_Information supplied_:

*-*-*

-- ==== Sys2Proof/Certificates/Slice0/Obligations.lean ====
section
/-! DEFINITION. The statements for the provers, in the order of `OBLIGATIONS.json`. -/

open Sys2Proof Sys2Proof.Machine

/-- A step takes the command at the front of the queue and runs it on the block with the queue's rest. -/
def Obligations.StepRunsFrontCommand : Prop :=
  ∀ (c : Instr) (rest : List Instr) (s : State), s.pending = c :: rest →
    step s = exec c { s with pending := rest }

/-- Every command has an effect in every state: none ends in a fault or a refusal. -/
def Obligations.EveryCommandAnswers : Prop :=
  ∀ (c : Instr) (s : State), ∃ t, exec c s = .next t

/-- A command's own effect leaves the queue of waiting commands alone (the queue is the model's). -/
def Obligations.CommandsLeaveTheQueue : Prop :=
  ∀ (c : Instr) (s t : State), exec c s = .next t → t.pending = s.pending

/-- The invariant of `Safety.lean` holds right after reset (some reset values in it are the model's: log entry 3). -/
def Obligations.ResetHasInvariant : Prop :=
  Inv State.reset

/-- Every step keeps the invariant: the time base stays below its wrap (R260), the register file, the Galley's state
RAM, DDR and the flash stay in canonical form, a key PROGRAM that runs names an unprogrammed slot, and the OTP holds
four slots (R437). -/
def Obligations.EveryStepKeepsInvariant : Prop :=
  ∀ (s t : State), Inv s → step s = .next t → Inv t

/-- R437: no step clears PROGRAMMED or REVOKED of an OTP key slot, or changes the hash of a programmed one. -/
def Obligations.KeySlotsOnlyMoveForward : Prop :=
  ∀ (s t : State), Inv s → step s = .next t → KeysForward s t

/-- R260: with no command waiting a cycle of the time base passes, and adds 8 × (2^40 + FREQ) units of 1/(5 × 2^40) ns,
which is 1.6 ns × (1 + FREQ × 2^-40), modulo the 48-bit seconds; held in reset or stopped, nothing passes. That a cycle
passes when no command waits is the model's choice (log entry 1). -/
def Obligations.IdleCycleAdvancesTimeBase : Prop :=
  ∀ (s : State), s.pending = [] →
    (s.clocked = true → s.time.slew = none → ∃ t, step s = .next t ∧
      t.time.now = (((s.time.now : Int) + 8 * (2 ^ 40 + signed 32 (s.fld F.TIM_FREQ_FREQ))) % (tbWrap : Int)).toNat ∧
      t.time.cycles = s.time.cycles + 1) ∧
    (s.clocked = false → step s = .next s)

/-- R463: at reset every source of group g names vector g with IRQ 0 and ENABLE 0, but FAULT and SAFE_HOLD, which reset
enabled and routed to IRQ_N. -/
def Obligations.ResetRoutesEvents : Prop :=
  (∀ n < 1536, State.reset.evtVector n = n / 32 ∧ State.reset.evtVector n < 48 ∧
    bitOf (State.reset.reg (R.EVT_TARGET n)) 31 = (n == 1504 || n == 1523)) ∧
  (∀ g < 48, ∀ b < 32, bitOf (State.reset.reg (R.EVT_ENABLE g)) b = (32 * g + b == 1504 || 32 * g + b == 1523))

/-- R461: IRQ_N is driven low exactly while some asserting source has IRQ = 1 in its target. -/
def Obligations.IrqPinFollowsSources : Prop :=
  ∀ (s : State), s.irqLow = true ↔ ∃ g < 48, ∃ b < 32, bitOf (s.reg (R.EVT_LATCH g)) b = true ∧
    bitOf (s.reg (R.EVT_ENABLE g)) b = true ∧ bitOf (s.reg (R.EVT_TARGET (32 * g + b))) 31 = true

/-- R305, R455, R460, R462, R464: a LATCH write clears the bits written 1, but for those set in the same cycle; EVT_SET
latches the sources in use; an ENABLE or target write takes the value; a VEC_ACK sends the vector's message again while
the level stands; a register write reaches the register, and a malformed one is recorded. -/
def Obligations.EventsAndRegisters : Prop :=
  ∀ (s : State),
    (∀ g : Fin 48, s.barOpen (R.EVT_LATCH g) = true →
      (∀ m : W32, exec (.evtLatchClear g m 0) s =
        .next (s.setReg (R.EVT_LATCH g) (s.reg (R.EVT_LATCH g) &&& ~~~ (m.setWidth 64)))) ∧
      (∀ m now : W32, Inv s → ∃ t, exec (.evtLatchClear g m now) s = .next t ∧
        ∀ b < 32, bitOf (t.reg (R.EVT_LATCH g)) b =
          if bitOf now b && bitOf (evtBits g) b then true
          else if bitOf m b && !bitOf now b then false else bitOf (s.reg (R.EVT_LATCH g)) b)) ∧
    (∀ g : Fin 48, s.barOpen (R.EVT_SET g) = true → ∀ m : W32, Inv s → ∃ t, exec (.evtSet g m) s = .next t ∧
      ∀ b < 32, bitOf (t.reg (R.EVT_LATCH g)) b = (bitOf (s.reg (R.EVT_LATCH g)) b || (bitOf m b && bitOf (evtBits g) b))) ∧
    (∀ g : Fin 48, s.barOpen (R.EVT_ENABLE g) = true → ∀ v : W32, Inv s → ∃ t, exec (.evtEnableWrite g v) s = .next t ∧
      t.reg (R.EVT_ENABLE g) = v.setWidth 64 &&& evtBits g ∧ (∀ h : Fin 48, t.reg (R.EVT_LATCH h) = s.reg (R.EVT_LATCH h))) ∧
    (∀ n : Fin 1536, s.barOpen (R.EVT_TARGET n) = true → ∀ v : W32, Inv s → ∃ t, exec (.evtTargetWrite n v) s = .next t ∧
      bitsOf (t.reg (R.EVT_TARGET n)) 5 0 = bitsOf v 5 0 ∧ bitOf (t.reg (R.EVT_TARGET n)) 31 = bitOf v 31) ∧
    (∀ v : Fin 64, s.barOpen R.EVT_VEC_ACK = true →
      (s.vecLevel v = true → exec (.evtVecAck v) s = .next (s.signalVec v)) ∧
      (s.vecLevel v = false → exec (.evtVecAck v) s = .next s)) ∧
    (∀ off : BitVec 26, s.barOpen off.toNat = true → s.fld F.CMD_ROLE_HOST_ROLE = 2 →
      (∀ wide d, regParts off.toNat wide d = none → exec (.registerWrite off wide d) s = .next (s.barErr false off.toNat)) ∧
      (∀ wide d a v, regParts off.toNat wide d = some [(a, v)] →
        exec (.registerWrite off wide d) s = .next (s.writeReg a v))) ∧
    (∀ off : BitVec 26, s.barOpen off.toNat = false → ∀ wide d, exec (.registerWrite off wide d) s = .next s) ∧
    (∀ off : BitVec 26, s.barOpen off.toNat = true → roleExempt off.toNat = false → s.fld F.CMD_ROLE_HOST_ROLE ≠ 2 →
      ∀ wide d, exec (.registerWrite off wide d) s = .next ((s.count R.CMD_C_ROLE_DROP_HOST).raiseG 41 3))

*-*-*

_What this task involves_:
Copy the data word for word.

_Reply_:
-- ==== Sys2Proof/Certificates/Slice0/Obligations.lean ====
section
/-! DEFINITION. The statements for the provers, in the order of `OBLIGATIONS.json`. -/

open Sys2Proof Sys2Proof.Machine

/-- A step takes the command at the front of the queue and runs it on the block with the queue's rest. -/
def Obligations.StepRunsFrontCommand : Prop :=
  ∀ (c : Instr) (rest : List Instr) (s : State), s.pending = c :: rest →
    step s = exec c { s with pending := rest }

/-- Every command has an effect in every state: none ends in a fault or a refusal. -/
def Obligations.EveryCommandAnswers : Prop :=
  ∀ (c : Instr) (s : State), ∃ t, exec c s = .next t

/-- A command's own effect leaves the queue of waiting commands alone (the queue is the model's). -/
def Obligations.CommandsLeaveTheQueue : Prop :=
  ∀ (c : Instr) (s t : State), exec c s = .next t → t.pending = s.pending

/-- The invariant of `Safety.lean` holds right after reset (some reset values in it are the model's: log entry 3). -/
def Obligations.ResetHasInvariant : Prop :=
  Inv State.reset

/-- Every step keeps the invariant: the time base stays below its wrap (R260), the register file, the Galley's state
RAM, DDR and the flash stay in canonical form, a key PROGRAM that runs names an unprogrammed slot, and the OTP holds
four slots (R437). -/
def Obligations.EveryStepKeepsInvariant : Prop :=
  ∀ (s t : State), Inv s → step s = .next t → Inv t

/-- R437: no step clears PROGRAMMED or REVOKED of an OTP key slot, or changes the hash of a programmed one. -/
def Obligations.KeySlotsOnlyMoveForward : Prop :=
  ∀ (s t : State), Inv s → step s = .next t → KeysForward s t

/-- R260: with no command waiting a cycle of the time base passes, and adds 8 × (2^40 + FREQ) units of 1/(5 × 2^40) ns,
which is 1.6 ns × (1 + FREQ × 2^-40), modulo the 48-bit seconds; held in reset or stopped, nothing passes. That a cycle
passes when no command waits is the model's choice (log entry 1). -/
def Obligations.IdleCycleAdvancesTimeBase : Prop :=
  ∀ (s : State), s.pending = [] →
    (s.clocked = true → s.time.slew = none → ∃ t, step s = .next t ∧
      t.time.now = (((s.time.now : Int) + 8 * (2 ^ 40 + signed 32 (s.fld F.TIM_FREQ_FREQ))) % (tbWrap : Int)).toNat ∧
      t.time.cycles = s.time.cycles + 1) ∧
    (s.clocked = false → step s = .next s)

/-- R463: at reset every source of group g names vector g with IRQ 0 and ENABLE 0, but FAULT and SAFE_HOLD, which reset
enabled and routed to IRQ_N. -/
def Obligations.ResetRoutesEvents : Prop :=
  (∀ n < 1536, State.reset.evtVector n = n / 32 ∧ State.reset.evtVector n < 48 ∧
    bitOf (State.reset.reg (R.EVT_TARGET n)) 31 = (n == 1504 || n == 1523)) ∧
  (∀ g < 48, ∀ b < 32, bitOf (State.reset.reg (R.EVT_ENABLE g)) b = (32 * g + b == 1504 || 32 * g + b == 1523))

/-- R461: IRQ_N is driven low exactly while some asserting source has IRQ = 1 in its target. -/
def Obligations.IrqPinFollowsSources : Prop :=
  ∀ (s : State), s.irqLow = true ↔ ∃ g < 48, ∃ b < 32, bitOf (s.reg (R.EVT_LATCH g)) b = true ∧
    bitOf (s.reg (R.EVT_ENABLE g)) b = true ∧ bitOf (s.reg (R.EVT_TARGET (32 * g + b))) 31 = true

/-- R305, R455, R460, R462, R464: a LATCH write clears the bits written 1, but for those set in the same cycle; EVT_SET
latches the sources in use; an ENABLE or target write takes the value; a VEC_ACK sends the vector's message again while
the level stands; a register write reaches the register, and a malformed one is recorded. -/
def Obligations.EventsAndRegisters : Prop :=
  ∀ (s : State),
    (∀ g : Fin 48, s.barOpen (R.EVT_LATCH g) = true →
      (∀ m : W32, exec (.evtLatchClear g m 0) s =
        .next (s.setReg (R.EVT_LATCH g) (s.reg (R.EVT_LATCH g) &&& ~~~ (m.setWidth 64)))) ∧
      (∀ m now : W32, Inv s → ∃ t, exec (.evtLatchClear g m now) s = .next t ∧
        ∀ b < 32, bitOf (t.reg (R.EVT_LATCH g)) b =
          if bitOf now b && bitOf (evtBits g) b then true
          else if bitOf m b && !bitOf now b then false else bitOf (s.reg (R.EVT_LATCH g)) b)) ∧
    (∀ g : Fin 48, s.barOpen (R.EVT_SET g) = true → ∀ m : W32, Inv s → ∃ t, exec (.evtSet g m) s = .next t ∧
      ∀ b < 32, bitOf (t.reg (R.EVT_LATCH g)) b = (bitOf (s.reg (R.EVT_LATCH g)) b || (bitOf m b && bitOf (evtBits g) b))) ∧
    (∀ g : Fin 48, s.barOpen (R.EVT_ENABLE g) = true → ∀ v : W32, Inv s → ∃ t, exec (.evtEnableWrite g v) s = .next t ∧
      t.reg (R.EVT_ENABLE g) = v.setWidth 64 &&& evtBits g ∧ (∀ h : Fin 48, t.reg (R.EVT_LATCH h) = s.reg (R.EVT_LATCH h))) ∧
    (∀ n : Fin 1536, s.barOpen (R.EVT_TARGET n) = true → ∀ v : W32, Inv s → ∃ t, exec (.evtTargetWrite n v) s = .next t ∧
      bitsOf (t.reg (R.EVT_TARGET n)) 5 0 = bitsOf v 5 0 ∧ bitOf (t.reg (R.EVT_TARGET n)) 31 = bitOf v 31) ∧
    (∀ v : Fin 64, s.barOpen R.EVT_VEC_ACK = true →
      (s.vecLevel v = true → exec (.evtVecAck v) s = .next (s.signalVec v)) ∧
      (s.vecLevel v = false → exec (.evtVecAck v) s = .next s)) ∧
    (∀ off : BitVec 26, s.barOpen off.toNat = true → s.fld F.CMD_ROLE_HOST_ROLE = 2 →
      (∀ wide d, regParts off.toNat wide d = none → exec (.registerWrite off wide d) s = .next (s.barErr false off.toNat)) ∧
      (∀ wide d a v, regParts off.toNat wide d = some [(a, v)] →
        exec (.registerWrite off wide d) s = .next (s.writeReg a v))) ∧
    (∀ off : BitVec 26, s.barOpen off.toNat = false → ∀ wide d, exec (.registerWrite off wide d) s = .next s) ∧
    (∀ off : BitVec 26, s.barOpen off.toNat = true → roleExempt off.toNat = false → s.fld F.CMD_ROLE_HOST_ROLE ≠ 2 →
      ∀ wide d, exec (.registerWrite off wide d) s = .next ((s.count R.CMD_C_ROLE_DROP_HOST).raiseG 41 3))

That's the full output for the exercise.